Whan Han J, Gon Lee B, Kee Kim Y, Woo Yoon J, Kyoung Jin H, Hong S, Young Lee H, Ro Lee K, Woo Lee H
College of Pharmacy, Sungkyunkwan University, Suwon 440-746, Korea.
Br J Pharmacol. 2001 Jun;133(4):503-12. doi: 10.1038/sj.bjp.0704099.

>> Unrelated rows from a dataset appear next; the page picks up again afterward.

def exec (i : Instr) (s : State) : Host.Outcome State Fault Refusal :=
  match i with
  | .csrWrite m addr len val => Sys2Proof.Machine.execCsrWrite m addr len val s
  | .rcRead m addr => Sys2Proof.Machine.execRcRead m addr s
  | .latchedLoRead m addr => Sys2Proof.Machine.execLatchedLoRead m addr s
  | .tickEdge => Sys2Proof.Machine.execTickEdge s
  | .tickDone src => Sys2Proof.Machine.execTickDone src s
  | .tbsDoneBrkb m val => Sys2Proof.Machine.execTbsDoneBrkb m val s
  | .electionClose => Sys2Proof.Machine.execElectionClose s
  | .tbsNoMasterRepeat => Sys2Proof.Machine.execTbsNoMasterRepeat s
  | .actLockRead m => Sys2Proof.Machine.execActLockRead m s
  | .actLockTimeout => Sys2Proof.Machine.execActLockTimeout s
  | .actStageWrite m w val => Sys2Proof.Machine.execActStageWrite m w val s
  | .arm m => Sys2Proof.Machine.execArm m s
  | .cancel m index gen => Sys2Proof.Machine.execCancel m index gen s
  | .query m index => Sys2Proof.Machine.execQuery m index s
  | .actCmdRelease m => Sys2Proof.Machine.execActCmdRelease m s
  | .trigAction index => Sys2Proof.Machine.execTrigAction index s
  | .trigPulseEnd pin => Sys2Proof.Machine.execTrigPulseEnd pin s
  | .eventAction index => Sys2Proof.Machine.execEventAction index s
  | .tbsHoldWrite m val => Sys2Proof.Machine.execTbsHoldWrite m val s
  | .heldHoldRelease => Sys2Proof.Machine.execHeldHoldRelease s
  | .holdover => Sys2Proof.Machine.execHoldover s
  | .syncEdge => Sys2Proof.Machine.execSyncEdge s
  | .owlAonWindow count => Sys2Proof.Machine.execOwlAonWindow count s
  | .owlRefWindow src count => Sys2Proof.Machine.execOwlRefWindow src count s
  | .owlMissingEdge src => Sys2Proof.Machine.execOwlMissingEdge src s
  | .pllLock src => Sys2Proof.Machine.execPllLock src s
  | .pllLoss src => Sys2Proof.Machine.execPllLoss src s
  | .resetRestart => Sys2Proof.Machine.execResetRestart s
  | .holdExit => Sys2Proof.Machine.execHoldExit s
  | .crossingWakeRequest d => Sys2Proof.Machine.execCrossingWakeRequest d s
  | .domainIdleRegate d => Sys2Proof.Machine.execDomainIdleRegate d s
  | .avsFrameDone ok mv => Sys2Proof.Machine.execAvsFrameDone ok mv s
  | .avsVoltagePoll => Sys2Proof.Machine.execAvsVoltagePoll s
  | .opSettleDone => Sys2Proof.Machine.execOpSettleDone s
  | .opChangeTimeout => Sys2Proof.Machine.execOpChangeTimeout s
  | .vccAonGood mv => Sys2Proof.Machine.execVccAonGood mv s
  | .vccAonLost mv => Sys2Proof.Machine.execVccAonLost mv s
  | .railGood rail mv => Sys2Proof.Machine.execRailGood rail mv s
  | .railLost rail mv => Sys2Proof.Machine.execRailLost rail mv s
  | .vccoLost bank mv => Sys2Proof.Machine.execVccoLost bank mv s
  | .vccoReturn bank mv => Sys2Proof.Machine.execVccoReturn bank mv s
  | .powerSwitchStep => Sys2Proof.Machine.execPowerSwitchStep s
  | .lockComplete => Sys2Proof.Machine.execLockComplete s
  | .systemSectionRead bytes => Sys2Proof.Machine.execSystemSectionRead bytes s
  | .slotTableRead sfdp primary backup => Sys2Proof.Machine.execSlotTableRead sfdp primary backup s
  | .slotReadComplete flashOk image => Sys2Proof.Machine.execSlotReadComplete flashOk image s
  | .verifyChecksDone readbackOk vcco => Sys2Proof.Machine.execVerifyChecksDone readbackOk vcco s
  | .ddrTrainingDone ch ok => Sys2Proof.Machine.execDdrTrainingDone ch ok s
  | .verifyEnd => Sys2Proof.Machine.execVerifyEnd s
  | .releaseGroup => Sys2Proof.Machine.execReleaseGroup s
  | .pwrModeReqWrite m val => Sys2Proof.Machine.execPwrModeReqWrite m val s
  | .wakeSource src => Sys2Proof.Machine.execWakeSource src s
  | .wakeTimerArm m val => Sys2Proof.Machine.execWakeTimerArm m val s
  | .wakeTimerExpire => Sys2Proof.Machine.execWakeTimerExpire s
  | .pwrStopReq m val => Sys2Proof.Machine.execPwrStopReq m val s
  | .stepGrant => Sys2Proof.Machine.execStepGrant s
  | .stepDepthWrite m val => Sys2Proof.Machine.execStepDepthWrite m val s
  | .powerWindow deciwatts => Sys2Proof.Machine.execPowerWindow deciwatts s
  | .pinResetAssert => Sys2Proof.Machine.execPinResetAssert s
  | .pinResetRelease => Sys2Proof.Machine.execPinResetRelease s
  | .trigInputEdge pin rising => Sys2Proof.Machine.execTrigInputEdge pin rising s
  | .trigCurrentLimit pin => Sys2Proof.Machine.execTrigCurrentLimit pin s
  | .settEccError den sbe dbe => Sys2Proof.Machine.execSettEccError den sbe dbe s
  | .denLoadStart m val => Sys2Proof.Machine.execDenLoadStart m val s
  | .denLoadAbort m val => Sys2Proof.Machine.execDenLoadAbort m val s
  | .denLoadComplete out => Sys2Proof.Machine.execDenLoadComplete out s
  | .denOutboundRequest den p => Sys2Proof.Machine.execDenOutboundRequest den p s
  | .denInboundRequest den p => Sys2Proof.Machine.execDenInboundRequest den p s
  | .denInboundResponse den p err data => Sys2Proof.Machine.execDenInboundResponse den p err data s
  | .denRspTimeout den p => Sys2Proof.Machine.execDenRspTimeout den p s
  | .drainWindowOpen den => Sys2Proof.Machine.execDrainWindowOpen den s
  | .freezePlaneActive den => Sys2Proof.Machine.execFreezePlaneActive den s
  | .freezeResetRelease den => Sys2Proof.Machine.execFreezeResetRelease den s
  | .freezeEnd den => Sys2Proof.Machine.execFreezeEnd den s
  | .badgerFrame words mapFlips upsets => Sys2Proof.Machine.execBadgerFrame words mapFlips upsets s
  | .reloadStart => Sys2Proof.Machine.execReloadStart s
  | .reloadComplete out => Sys2Proof.Machine.execReloadComplete out s
  | .cfgRefetch m val => Sys2Proof.Machine.execCfgRefetch m val s
  | .refetchComplete out => Sys2Proof.Machine.execRefetchComplete out s
  | .lapWatchExpire => Sys2Proof.Machine.execLapWatchExpire s
  | .bucketLeakTick b => Sys2Proof.Machine.execBucketLeakTick b s
  | .bucketCfgWrite m r val => Sys2Proof.Machine.execBucketCfgWrite m r val s
  | .netRequestInject p => Sys2Proof.Machine.execNetRequestInject p s
  | .netRequestTarget p remote flips tcmBad => Sys2Proof.Machine.execNetRequestTarget p remote flips tcmBad s
  | .netResponseDeliver p flips => Sys2Proof.Machine.execNetResponseDeliver p flips s
  | .slotFrameStart ring => Sys2Proof.Machine.execSlotFrameStart ring s
  | .validate m val => Sys2Proof.Machine.execValidate m val s
  | .validateDone => Sys2Proof.Machine.execValidateDone s
  | .vnxSlotWrite m addr val => Sys2Proof.Machine.execVnxSlotWrite m addr val s
  | .epochDrainEnd ring => Sys2Proof.Machine.execEpochDrainEnd ring s
  | .arbBoost w => Sys2Proof.Machine.execArbBoost w s
  | .creditReturn sender receiver rsp => Sys2Proof.Machine.execCreditReturn sender receiver rsp s
  | .bankWordAccess b sbe dbe => Sys2Proof.Machine.execBankWordAccess b sbe dbe s
  | .brwRemap m val => Sys2Proof.Machine.execBrwRemap m val s
  | .brwRemapCopyDone => Sys2Proof.Machine.execBrwRemapCopyDone s
  | .brwBankCtrlWrite m b val => Sys2Proof.Machine.execBrwBankCtrlWrite m b val s
  | .bankClearStart => Sys2Proof.Machine.execBankClearStart s
  | .bankClearDone b => Sys2Proof.Machine.execBankClearDone b s
  | .bankScrubRead b sbe dbe => Sys2Proof.Machine.execBankScrubRead b sbe dbe s
  | .ddrPortRequest p => Sys2Proof.Machine.execDdrPortRequest p s
  | .ddrReadReturn p lines => Sys2Proof.Machine.execDdrReadReturn p lines s
  | .patrolRead c line => Sys2Proof.Machine.execPatrolRead c line s
  | .memRemap m val => Sys2Proof.Machine.execMemRemap m val s
  | .memRemapCopyDone line => Sys2Proof.Machine.execMemRemapCopyDone line s
  | .memRetireHint m val => Sys2Proof.Machine.execMemRetireHint m val s
  | .dqPush p => Sys2Proof.Machine.execDqPush p s
  | .dqPushComplete q => Sys2Proof.Machine.execDqPushComplete q s
  | .dqWait p => Sys2Proof.Machine.execDqWait p s
  | .dqDrop p => Sys2Proof.Machine.execDqDrop p s
  | .dqCmdDrop m q val => Sys2Proof.Machine.execDqCmdDrop m q val s
  | .dqStaleTimeout q => Sys2Proof.Machine.execDqStaleTimeout q s
  | .dqCfgWrite m q val => Sys2Proof.Machine.execDqCfgWrite m q val s
  | .lanTxfirWrite m lane val => Sys2Proof.Machine.execLanTxfirWrite m lane val s
  | .laneTrained lane => Sys2Proof.Machine.execLaneTrained lane s
  | .laneTrainTimeout lane => Sys2Proof.Machine.execLaneTrainTimeout lane s
  | .laneTrainRetry lane => Sys2Proof.Machine.execLaneTrainRetry lane s
  | .eyeScan m lane val => Sys2Proof.Machine.execEyeScan m lane val s
  | .eyeScanDone lane mismatches => Sys2Proof.Machine.execEyeScanDone lane mismatches s
  | .spanAlignDone k skew => Sys2Proof.Machine.execSpanAlignDone k skew s
  | .linkInfo k info => Sys2Proof.Machine.execLinkInfo k info s
  | .codewordTx k => Sys2Proof.Machine.execCodewordTx k s
  | .codewordRx k rs payload frac => Sys2Proof.Machine.execCodewordRx k rs payload frac s
  | .replayTimeout k => Sys2Proof.Machine.execReplayTimeout k s
  | .elect k e => Sys2Proof.Machine.execElect k e s
  | .electSend => Sys2Proof.Machine.execElectSend s
  | .marker k mk rx => Sys2Proof.Machine.execMarker k mk rx s
  | .delayReq k id tx rx => Sys2Proof.Machine.execDelayReq k id tx rx s
  | .delayRsp k id t2 t3 t4 => Sys2Proof.Machine.execDelayRsp k id t2 t3 t4 s
  | .delayReqSend k => Sys2Proof.Machine.execDelayReqSend k s
  | .holdReq k origin count indef => Sys2Proof.Machine.execHoldReq k origin count indef s
  | .notice k master id kind => Sys2Proof.Machine.execNotice k master id kind s
  | .spanHalt k origin haltId mask hold => Sys2Proof.Machine.execSpanHalt k origin haltId mask hold s
  | .down k cause => Sys2Proof.Machine.execDown k cause s
  | .upstreamMarkerTimeout => Sys2Proof.Machine.execUpstreamMarkerTimeout s
  | .codewordLockLost k => Sys2Proof.Machine.execCodewordLockLost k s
  | .spnLinkDisable m k val => Sys2Proof.Machine.execSpnLinkDisable m k val s
  | .spnLinkEnable m k val => Sys2Proof.Machine.execSpnLinkEnable m k val s
  | .spanPortRequest p via => Sys2Proof.Machine.execSpanPortRequest p via s
  | .macTxControlWord p => Sys2Proof.Machine.execMacTxControlWord p s
  | .macTxData p => Sys2Proof.Machine.execMacTxData p s
  | .macFrameTxStart mac port => Sys2Proof.Machine.execMacFrameTxStart mac port s
  | .macFrameTxEnd mac port => Sys2Proof.Machine.execMacFrameTxEnd mac port s
  | .macFrameRx mac port frame ce ue => Sys2Proof.Machine.execMacFrameRx mac port frame ce ue s
  | .macControlFrameRx mac port frame ce ue => Sys2Proof.Machine.execMacControlFrameRx mac port frame ce ue s
  | .rxWait p => Sys2Proof.Machine.execRxWait p s
  | .rxDrop p => Sys2Proof.Machine.execRxDrop p s
  | .macRxqStale mac q => Sys2Proof.Machine.execMacRxqStale mac q s
  | .macQTailWrite m mac dir q val => Sys2Proof.Machine.execMacQTailWrite m mac dir q val s
  | .macDescProcess mac dir q desc buf => Sys2Proof.Machine.execMacDescProcess mac dir q desc buf s
  | .pauseTimerExpire mac port cls => Sys2Proof.Machine.execPauseTimerExpire mac port cls s
  | .pauseRepeat mac port cls => Sys2Proof.Machine.execPauseRepeat mac port cls s
  | .macTxtsPop m mac port => Sys2Proof.Machine.execMacTxtsPop m mac port s
  | .macPortLinkChange mac port up lf rf => Sys2Proof.Machine.execMacPortLinkChange mac port up lf rf s
  | .macEnableWrite m addr val => Sys2Proof.Machine.execMacEnableWrite m addr val s
  | .hostMemWrite bar off bytes poisoned => Sys2Proof.Machine.execHostMemWrite bar off bytes poisoned s
  | .hostMemRead bar off len hostTag => Sys2Proof.Machine.execHostMemRead bar off len hostTag s
  | .hostConfigRequest w hostTag => Sys2Proof.Machine.execHostConfigRequest w hostTag s
  | .hostInboundAnswer tag => Sys2Proof.Machine.execHostInboundAnswer tag s
  | .hostInLimitExpire tag => Sys2Proof.Machine.execHostInLimitExpire tag s
  | .hostOutboundRequest p => Sys2Proof.Machine.execHostOutboundRequest p s
  | .hostCompletion tag status data => Sys2Proof.Machine.execHostCompletion tag status data s
  | .completionTimeout tag => Sys2Proof.Machine.execCompletionTimeout tag s
  | .hostTagFree tag => Sys2Proof.Machine.execHostTagFree tag s
  | .hotReset => Sys2Proof.Machine.execHotReset s
  | .hostLinkUp rate width flit => Sys2Proof.Machine.execHostLinkUp rate width flit s
  | .elbWake val => Sys2Proof.Machine.execElbWake val s
  | .hstMsixSend m val => Sys2Proof.Machine.execHstMsixSend m val s
  | .msixMessage v => Sys2Proof.Machine.execMsixMessage v s
  | .mbDoorbell val => Sys2Proof.Machine.execMbDoorbell val s
  | .mbReqWrite off val => Sys2Proof.Machine.execMbReqWrite off val s
  | .mbTake m val => Sys2Proof.Machine.execMbTake m val s
  | .mbDone m val => Sys2Proof.Machine.execMbDone m val s
  | .ping => Sys2Proof.Machine.execPing s
  | .info => Sys2Proof.Machine.execInfo s
  | .read err data => Sys2Proof.Machine.execRead err data s
  | .write err => Sys2Proof.Machine.execWrite err s
  | .log => Sys2Proof.Machine.execLog s
  | .ledger => Sys2Proof.Machine.execLedger s
  | .haltB => Sys2Proof.Machine.execHaltB s
  | .resumeB => Sys2Proof.Machine.execResumeB s
  | .coreNetworkAccess p addr store bytes rd val => Sys2Proof.Machine.execCoreNetworkAccess p addr store bytes rd val s
  | .mtimerInterrupt p => Sys2Proof.Machine.execMtimerInterrupt p s
  | .coreDoorbell p val => Sys2Proof.Machine.execCoreDoorbell p val s
  | .coreMismatch p => Sys2Proof.Machine.execCoreMismatch p s
  | .delayParityError p => Sys2Proof.Machine.execDelayParityError p s
  | .comparatorSelfTest p detected => Sys2Proof.Machine.execComparatorSelfTest p detected s
  | .tcmParityError p off => Sys2Proof.Machine.execTcmParityError p off s
  | .pairRestartDone p => Sys2Proof.Machine.execPairRestartDone p s
  | .brkCtrlWrite m val => Sys2Proof.Machine.execBrkCtrlWrite m val s
  | .ebreak p pc => Sys2Proof.Machine.execEbreak p pc s
  | .dwLowEnd gap ns => Sys2Proof.Machine.execDwLowEnd gap ns s
  | .dwFrameTimeout => Sys2Proof.Machine.execDwFrameTimeout s
  | .dwReplyStart => Sys2Proof.Machine.execDwReplyStart s
  | .idcode => Sys2Proof.Machine.execIdcode s
  | .status => Sys2Proof.Machine.execStatus s
  | .halt mask => Sys2Proof.Machine.execHalt mask s
  | .resume mask => Sys2Proof.Machine.execResume mask s
  | .step p => Sys2Proof.Machine.execStep p s
  | .feed p instr => Sys2Proof.Machine.execFeed p instr s
  | .result p => Sys2Proof.Machine.execResult p s
  | .rddata p => Sys2Proof.Machine.execRddata p s
  | .wrdata p val => Sys2Proof.Machine.execWrdata p val s
  | .rdpc p => Sys2Proof.Machine.execRdpc p s
  | .wrpc p pc => Sys2Proof.Machine.execWrpc p pc s
  | .group p inMask outMask => Sys2Proof.Machine.execGroup p inMask outMask s
  | .xcfg global hold => Sys2Proof.Machine.execXcfg global hold s
  | .xhalt mask => Sys2Proof.Machine.execXhalt mask s
  | .glitch => Sys2Proof.Machine.execGlitch s
  | .dbgCtrlHalt m p => Sys2Proof.Machine.execDbgCtrlHalt m p s
  | .dbgCtrlResume m p => Sys2Proof.Machine.execDbgCtrlResume m p s
  | .dbgCtrlStep m p => Sys2Proof.Machine.execDbgCtrlStep m p s
  | .dbgFeedWrite m p instr => Sys2Proof.Machine.execDbgFeedWrite m p instr s
  | .feedComplete p => Sys2Proof.Machine.execFeedComplete p s
  | .brkXhalt m val => Sys2Proof.Machine.execBrkXhalt m val s
  | .fusProg m val => Sys2Proof.Machine.execFusProg m val s
  | .fusProgComplete again stuck => Sys2Proof.Machine.execFusProgComplete again stuck s
  | .eventLogWrite => Sys2Proof.Machine.execEventLogWrite s
  | .evtRaise m val => Sys2Proof.Machine.execEvtRaise m val s
  | .eventPulseEnd pin => Sys2Proof.Machine.execEventPulseEnd pin s
  | .evtTrigClr m val => Sys2Proof.Machine.execEvtTrigClr m val s
  | .logRecordRead m idx => Sys2Proof.Machine.execLogRecordRead m idx s
  | .ledgerUpdate => Sys2Proof.Machine.execLedgerUpdate s
  | .ledgerErase m val => Sys2Proof.Machine.execLedgerErase m val s
  | .ledgerEraseDone => Sys2Proof.Machine.execLedgerEraseDone s
  | .senseComplete => Sys2Proof.Machine.execSenseComplete s
  | .tmrDisagreement n => Sys2Proof.Machine.execTmrDisagreement n s
  | .spanLaneFailure k => Sys2Proof.Machine.execSpanLaneFailure k s
  | .hostLinkError e => Sys2Proof.Machine.execHostLinkError e s
  | .dwReplyInterrupted gap ns => Sys2Proof.Machine.execDwReplyInterrupted gap ns s
  | .waitcycWrap q => Sys2Proof.Machine.execWaitcycWrap q s
  | .bankRetainToOn b => Sys2Proof.Machine.execBankRetainToOn b s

We investigated the mechanism of suppression of inducible nitric oxide synthase (iNOS) and cyclo-oxygenase-2 (COX-2) by ergolide, sesquiterpene lactone from Inula britannica. iNOS activity in cell-free extract of LPS/IFN-gamma-stimulated RAW 264.7 macrophages was markedly attenuated by the treatment with ergolide. Its inhibitory effect on iNOS was paralleled by decrease in nitrite accumulation in culture medium of LPS/IFN-gamma-stimulated RAW 264.7 macrophages in a concentration-dependent manner. However, its inhibitory effect does not result from direct inhibition of the catalytic activity of NOS. Ergolide markedly decreased the production of prostaglandin E(2) (PGE(2)) in cell-free extract of LPS/IFN-gamma-stimulated RAW 264.7 macrophages in a concentration-dependent manner, without alteration of the catalytic activity of COX-2 itself. Ergolide decreased the level of iNOS and COX-2 protein, and iNOS mRNA caused by stimulation of LPS/IFN-gamma in a concentration-dependent manner, as measured by Western blot and Northern blot analysis, respectively. Ergolide inhibited nuclear factor-kappaB (NF-kappaB) activation, a transcription factor necessary for iNOS and COX-2 expression in response to LPS/IFN-gamma. This effect was accompanied by the parallel reduction of nuclear translocation of subunit p65 of NF-kappaB as well as IkappaB-alpha degradation. In addition, these effects were completely blocked by treatment of cysteine, indicating that this inhibitory effect of ergolide could be mediated by alkylation of NF-kappaB itself or an upstream molecule of NF-kappaB. Ergolide also directly inhibited the DNA-binding activity of active NF-kappaB in LPS/IFN-gamma-pretreated RAW 264.7 macrophages. These results demonstrate that the suppression of NF-kappaB activation by ergolide might be attributed to the inhibition of nuclear translocation of NF-kappaB resulted from blockade of the degradation of IkappaB and the direct modification of active NF-kappaB, leading to the suppression of the expression of iNOS and COX-2, which play important roles in inflammatory signalling pathway.
我们研究了旋覆花中的倍半萜内酯麦角灵抑制诱导型一氧化氮合酶(iNOS)和环氧化酶-2(COX-2)的机制。用麦角灵处理可显著减弱脂多糖(LPS)/γ干扰素(IFN-γ)刺激的RAW 264.7巨噬细胞无细胞提取物中的iNOS活性。其对iNOS的抑制作用与LPS/IFN-γ刺激的RAW 264.7巨噬细胞培养基中亚硝酸盐积累的减少呈浓度依赖性平行关系。然而,其抑制作用并非源于对一氧化氮合酶催化活性的直接抑制。麦角灵以浓度依赖性方式显著降低LPS/IFN-γ刺激的RAW 264.7巨噬细胞无细胞提取物中前列腺素E2(PGE2)的产生,而不改变COX-2自身的催化活性。通过蛋白质免疫印迹法(Western blot)和Northern印迹法分别检测发现,麦角灵以浓度依赖性方式降低LPS/IFN-γ刺激引起的iNOS和COX-2蛋白水平以及iNOS mRNA水平。麦角灵抑制核因子-κB(NF-κB)激活,NF-κB是响应LPS/IFN-γ时iNOS和COX-2表达所必需的转录因子。这种作用伴随着NF-κB亚基p65核转位的平行减少以及IκB-α降解。此外,用半胱氨酸处理可完全阻断这些作用,表明麦角灵的这种抑制作用可能是通过NF-κB自身或NF-κB上游分子的烷基化介导的。麦角灵还直接抑制LPS/IFN-γ预处理的RAW 264.7巨噬细胞中活性NF-κB的DNA结合活性。这些结果表明,麦角灵对NF-κB激活的抑制作用可能归因于对IκB降解的阻断导致NF-κB核转位的抑制以及对活性NF-κB的直接修饰,从而导致在炎症信号通路中起重要作用的iNOS和COX-2表达受到抑制。